According to the letter from U.S. Bank, those 50 layoffs are expected to be permanent. “There are no bumping rights at this location, and the affected employees … are not represented by any union,” the letter says.
U.S. Bank also sent a WARN notice to the state Friday, announcing plans to layoff 261 people at four different facilities in Illinois, according to the state’s department of commerce. Those cuts will start in March and include the 50 in Oak Park, according to commerce department spokeswoman Marcelyn Love. A branch in Oakbrook Terrace and two in Chicago are also affected by those job cuts.
Reached Monday, Pope, who fought to prevent the takeover and is part of a grassroots effort demanding its reversal, was direct.
“The Park National takeover was a clear waste of two and a half billion dollars in federal money, and now, with these layoffs, we see the human cost of that decision, as well,” Pope said.
The village president plans to speak with representatives of U.S. Bank sometime this week to clarify the financial institution’s future role in the community.

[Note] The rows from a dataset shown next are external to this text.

-- ==== Sys2Proof/Machine/Sequencer.lean ====
section
/-! DEFINITION. The command sequencer, the controller's steps (10_state.md R22, R23), power-on reset (70_reset_and_hazards.md
R270, R271) and the turns of the interleaving (R20, R73). -/
namespace Sys2Proof.Machine

/-- Execute a command word (R91): the command it selects, or ILLEGAL_COMMAND; then the command is no longer pending
(R23). -/
def executeWord (w : Word) (s : State) : Result :=
  mapNext (fun t => { t with pending := none })
    (match decode w with
     | .ok i => exec i s
     | .error _ => .next (raise .illegalCommand s))

/-- A controller step (R23): a poll while a tune is in progress, else the pending command. With neither there is no
controller step, and the machine waits as it is (R272). -/
def controllerStep (s : State) : Result :=
  match s.seq, s.pending with
  | .tuning, _ => pollIteration s
  | .idle, some w => executeWord w s
  | .idle, none => .next s

/-- An event that draws an answer from the bus environment: every event but a stop (R113). -/
def drawsAnswer : BusEvent → Bool
  | .stop => false
  | .start _ | .addr _ _ | .tx _ _ | .rx _ _ _ => true

/-- The bus events the controller's current step has sent when a reset cuts it after `n` of them (R271); none if the
controller has no step or the step sends none. -/
def eventsBeforeReset (n : Nat) (s : State) : List BusEvent :=
  match controllerStep s with
  | .next t => (t.history.drop s.history.length).take n
  | .fault _ => []
  | .refused _ => []

/-- Power-on reset (R270, R271): every piece of state at its reset value. A reset while a command is in progress
abandons it and the history keeps the events sent so far; otherwise the history is empty. The parameters, the turns to
come, the host's own notes and the answers not drawn yet are not the controller's and stay. -/
def powerOnReset (n : Nat) (s : State) : State :=
  let sent := if busy s then eventsBeforeReset n s else []
  let drawn := (sent.filter drawsAnswer).length
  { State.reset with
    bsc := s.params.sc.noInfo
    history := if busy s then s.history ++ sent else []
    params := s.params
    answers := s.answers.drop drawn
    draws := s.draws + drawn
    schedule := s.schedule
    hostReads := s.hostReads }

/-- What happens in one turn (R20). -/
def takeTurn (t : Turn) (s : State) : Result :=
  match t with
  | .hostRead addr width => hostReadTurn addr width s
  | .hostWrite addr width value => hostWrite addr width value s
  | .hostWait => hostWaitTurn s
  | .controller => controllerStep s
  | .powerOnReset n => .next (powerOnReset n s)

/-- The turn the scheduler gives next: the first one listed, else the controller's (R20). -/
def nextTurn (s : State) : Turn := s.schedule.headD .controller

/-- The state with that turn taken off the schedule. -/
def takeOff (s : State) : State := { s with schedule := s.schedule.tail }

/-- The state in which the controller's very next step executes the command word `w`, as if the host had just had it
accepted (R23): it is pending, no tune is in progress and no other turn comes before. -/
def placeCommand (w : Word) (s : State) : State := { s with pending := some w, seq := .idle, schedule := [] }

end Sys2Proof.Machine
end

He hopes the new bank’s level of charity to Oak Park and surrounding communities will be somewhere near that of Park National, which had set a community standard for philanthropy.

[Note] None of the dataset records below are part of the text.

-- ==== Sys2Proof/Proofs/Scope.lean ====
section
/-! PROOFS. Family 00_scope: the parameters after reset (R5, R118) and the channel arithmetic (R6, R171-R173). -/
namespace Sys2Proof.Machine
open Sys2Proof

/-! ### The parameters after reset -/

/-- R178: whatever the free value of MAX_TUNE_POLLS is, the bound the machine holds is INF or at least 1. -/
theorem wellFormedBound_defaultParams : wellFormedBound defaultParams = true := by
  simp only [wellFormedBound, defaultParams, Option.all_map]
  cases Config.maxTunePolls with
  | none => rfl
  | some n => exact decide_eq_true (Nat.le_max_left 1 n)

theorem wellFormedParams_defaultParams : wellFormedParams defaultParams = true := by
  have bands : wellFormedBands defaultParams = true := by decide
  have spacing : wellFormedSpacing defaultParams = true := by decide
  have fields : wellFormedFields defaultParams = true := by decide
  simp only [wellFormedParams, bands, spacing, wellFormedBound_defaultParams, fields, Bool.and_self]

theorem startOk_iff (c : StatusCodes) (sc : Byte) : startOk c sc = true ↔ sc = c.start ∨ sc = c.repStart := by
  simp only [startOk, Bool.or_eq_true, decide_eq_true_eq]

/-- Settles O33: each default stands in `defaultParams`; that they keep what R34, R171 and R178 ask is
`wellFormedParams_defaultParams`. -/
theorem parametersAfterReset : Obligations.ParametersAfterReset := by
  rintro p rfl
  exact ⟨rfl, rfl, startOk_iff _, rfl, rfl, rfl, rfl, rfl, rfl, rfl, rfl, rfl, rfl, rfl, wellFormedParams_defaultParams⟩

/-! ### The band and spacing tables -/

@[simp] theorem perBand_zero (t : PerBand) : perBand t 0 = t.b0 := rfl
@[simp] theorem perBand_one (t : PerBand) : perBand t 1 = t.b1 := rfl
@[simp] theorem perBand_two (t : PerBand) : perBand t 2 = t.b2 := rfl
@[simp] theorem perBand_three (t : PerBand) : perBand t 3 = t.b3 := rfl

@[simp] theorem spacingFor_zero (t : PerSpace) : spacingFor t 0 = some t.s0 := rfl
@[simp] theorem spacingFor_one (t : PerSpace) : spacingFor t 1 = some t.s1 := rfl
@[simp] theorem spacingFor_two (t : PerSpace) : spacingFor t 2 = some t.s2 := rfl
@[simp] theorem spacingFor_three (t : PerSpace) : spacingFor t 3 = none := rfl

theorem channelSpacing_of_spaceCode {s : State} {c : BitVec 2} (h : spaceCode s = c) :
    channelSpacing s = spacingFor s.params.spacing c := by
  rw [channelSpacing, h]

/-- R171: no default band is empty, and the widest are 32 MHz wide. -/
theorem default_band_width : ∀ band : BitVec 2,
    perBand defaultBandMin band ≤ perBand defaultBandMax band ∧
      perBand defaultBandMax band - perBand defaultBandMin band ≤ 3200 := by decide

/-- R171: the default spacings are 50 kHz or more. -/
theorem default_spacing_ge : ∀ space : BitVec 2, ∀ sp ∈ spacingFor defaultSpacing space, 5 ≤ sp := by decide

/-! ### Clamping -/

section
variable {x lo hi : Int}

theorem clamp_below (h : x < lo) : clamp x lo hi = lo := if_pos h

theorem clamp_above (hle : lo ≤ hi) (h : hi < x) : clamp x lo hi = hi := by
  rw [clamp, if_neg (by omega), if_pos h]

theorem clamp_inside (hlo : lo ≤ x) (hhi : x ≤ hi) : clamp x lo hi = x := by
  rw [clamp, if_neg (by omega), if_neg (by omega)]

“It would seem reasonable to expect that U.S. Bank will dedicate some part of that incredible good fortune to investments in the communities once served by Park National Bank and, in particular, those economically challenged neighborhoods that have historically been forgotten and left behind by so many of the larger banks in our country,” Pope said, referring to Chicago’s West Side.
Steve Dale, senior vice president for media relations at U.S. Bank, said that all employees who interact with customers are expected to stay on during the transition. But duplicate positions that provide backroom support and administrative functions are being eliminated, as was expected when U.S. Bank first acquired FBOP Corp.’s banks.

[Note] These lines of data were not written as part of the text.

-- ==== Sys2Proof/Syntax.lean ====
section
/-! DEFINITION. The instructions: one constructor per row of spec/opcode_table.json, with the fields the
instruction reads (30_encoding.md R111; fields it ignores, R112, are not kept). `axis` keeps all four
values of its field, since 3 is a legal word whose op fails with BAD_AXIS (R116, R117). -/

namespace Sys2Proof

inductive Instr where
  /-- op 0 (40_transaction.md R160) -/
  | nop
  /-- op 1 (R162) -/
  | xfer (axis : BitVec 2) (w : Bool) (addr : Addr) (data : Word)
  /-- op 2 (R164) -/
  | write (axis : BitVec 2) (addr : Addr) (data : Word)
  /-- op 3 (R166) -/
  | wrnz (axis : BitVec 2) (addr : Addr) (data : Word)
  /-- op 4 (R170) -/
  | read (axis : BitVec 2) (addr : Addr)
  /-- op 5 (41_status_decode.md R210) -/
  | poll (axis : BitVec 2)
  /-- op 6 (R211) -/
  | pollsg (axis : BitVec 2)
  /-- op 7 (R212) -/
  | pollsw (axis : BitVec 2)
  /-- op 8 (42_axis_control.md R240) -/
  | vel (axis : BitVec 2) (d : Bool) (data : Word)
  /-- op 9 (R250) -/
  | pwr (axis : BitVec 2) (d : Bool)
  /-- op 10 (R251) -/
  | swap (axis : BitVec 2) (d e : Bool)
  /-- op 11 (R252) -/
  | swpol (axis : BitVec 2) (d e : Bool)
  /-- op 12 (R254) -/
  | flags (axis : BitVec 2) (data : BitVec 3)
  /-- op 13 (43_joystick_filter.md R300) -/
  | joycfg (axis : BitVec 2) (d e : Bool)
  /-- op 14 (30_encoding.md R117) -/
  | reserved14
  /-- op 15 (R117) -/
  | reserved15
  /-- a datagram with W = 1 (R113) -/
  | dgWrite (addr : Addr) (data : Word)
  /-- a datagram with W = 0 (R113) -/
  | dgRead (addr : Addr) (data : Word)
  deriving DecidableEq, Repr

end Sys2Proof
end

“We’re trying to hang on to as many people as we can,” Dale said, “and we’re also trying to look for additional positions in the company for those who may be impacted.”
U.S. Bank typically does not disclose numbers of how many employees are being laid off, Dale said. Some employees will be offered compensation packages for their service, depending on their years of service and other factors. He also said that U.S. Bank was giving notices for positions, and not people.
Sources at former Park National offices have said cuts include upper management, loan officers, auditors, security personnel, and building and maintenance workers.
The senior officer who got his layoff notice last week said that U.S. Bank cut benefits for former FBOP employees as of Jan. 1, asking them to pay higher premiums for insurance plans with fewer benefits. He added that certain employees in management positions are being asked to take pay cuts because FBOP was paying its employees at above-market rates.
Five former Park National branches are being consolidated with U.S. Bank branches, according to Dale – three in Naperville, one in Crystal Lake and another in Elmhurst. In addition, two U.S. Bank branches will be consolidated into former Park National branches – in Irving Park and Geneva.
Dale anticipates those mergers to happen closer to the summer. He said customers will be informed well in advance of their banks being consolidated with nearby locations. But he declined to comment on pay cuts or changes in benefits packages, as well as on the layoff figure of 600 given by a source, citing U.S. Bank policies. Dale, though, said he doesn’t anticipate that the company will send out any other WARN notices in the Chicago area.